Chapter 1
Questions 1,2,3,4 & 5
1. Is the goal of this study descriptive or predictive?
The goal of the study is to understand travel behavior patterns of persons making long distance trips before and after September 11. Stated as such, the purpose of the study is descriptive because it intends to look at data collected and use it to describe events that occured in the past. The book does mention that the analysts used the data to make predictions on what travel patterns would have been if the terror attacks did not occur, however these forecasts were used to measure potential impact, not describe actual patterns before and post 9/11.
2. What is the forecast horizon to consider in this task? Are next-month forecasts sufficient?
The forecast horizon is how far into the future should a forecast be made; in this example the horizon would be month to month through April 2004. This would allow the analyts to compare predictied travel, assuming 9/11 did not happen, to actual data gathered after 9/11. Next month forecasts should be sufficient since the data was summarized on a montly basis.

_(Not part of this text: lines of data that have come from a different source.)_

-- ==== Sys2Proof/Machine/Output.lean ====
section
/-! DEFINITION. PRINT (44_output.md), the only instruction that reaches outside the block. -/

namespace Sys2Proof.Machine

/-- PRINT Rd (R230): the event (rd, x[rd]) is appended to OUT. -/
def execPrint (rd : Reg) (s : State) : Result := .next ((s.emit rd (s.reg rd)).advance)

end Sys2Proof.Machine
end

3. What level of automation does this forecasting task require? Consider the four questions related to automation.
If the analysts only intend to forecast travel through April 2004, then this would be a one time event and no automation would be required, however since they would need to predict approzimately 31 data points, depending on the complexity of their prediction model, they may want to automate the process to some extent.
4. What is the meaning of t = 1,2,3 in the Air series? Which time period does t = 1 refer to?
t = 1,2,3 denotes the time period of interest, in this scenario, t = 1 referes to January 1990.
5. What are the values for y1,y2, and y3 in the Air series?
The y values represent the number of actual airline revenue passenger miles recorded for each time period. According to the Excel document, y1 = 35.15 billion, y2 = 32.97 billion and y3 = 39.99 billion.
Question 1
Data is plotted through August 2001, just prior to September 11th; the exception being the time series where we zoom in on the last 4 years, where the series ends December 2000.
#Plot all data pre-September 11th
railMiles.ts <- ts(Rail_Miles_m$Rail_Miles_millions, start = c(1990,1), end = c(2001, 8), freq = 12)
plot(railMiles.ts, xlab = "Date", ylab = "Rail Miles (millions)", main = "Travel by Rail", bty = "l")
#Zooming in first 4 years
railFirst4Years <- window(railMiles.ts, 1990, c(1993,12))
plot(railFirst4Years, ylab = "Rail Miles (millions)", main = "Travel by Rail", sub = "First 4 Years", bty = "l")
#Zooming in last 4 years
railLast4Years <- window(railMiles.ts, start = 1997, end = c(2000,12))
plot(railLast4Years, ylab = "Rail Miles (millions)", main = "Travel by Rail", sub = "Last 4 Years", bty = "l")
#Add trend lines, Linear and Quadratic
railMilesLinear <- tslm(railMiles.ts ~ trend)
railMilesQuad <- tslm(railMiles.ts ~ trend + I(trend^2))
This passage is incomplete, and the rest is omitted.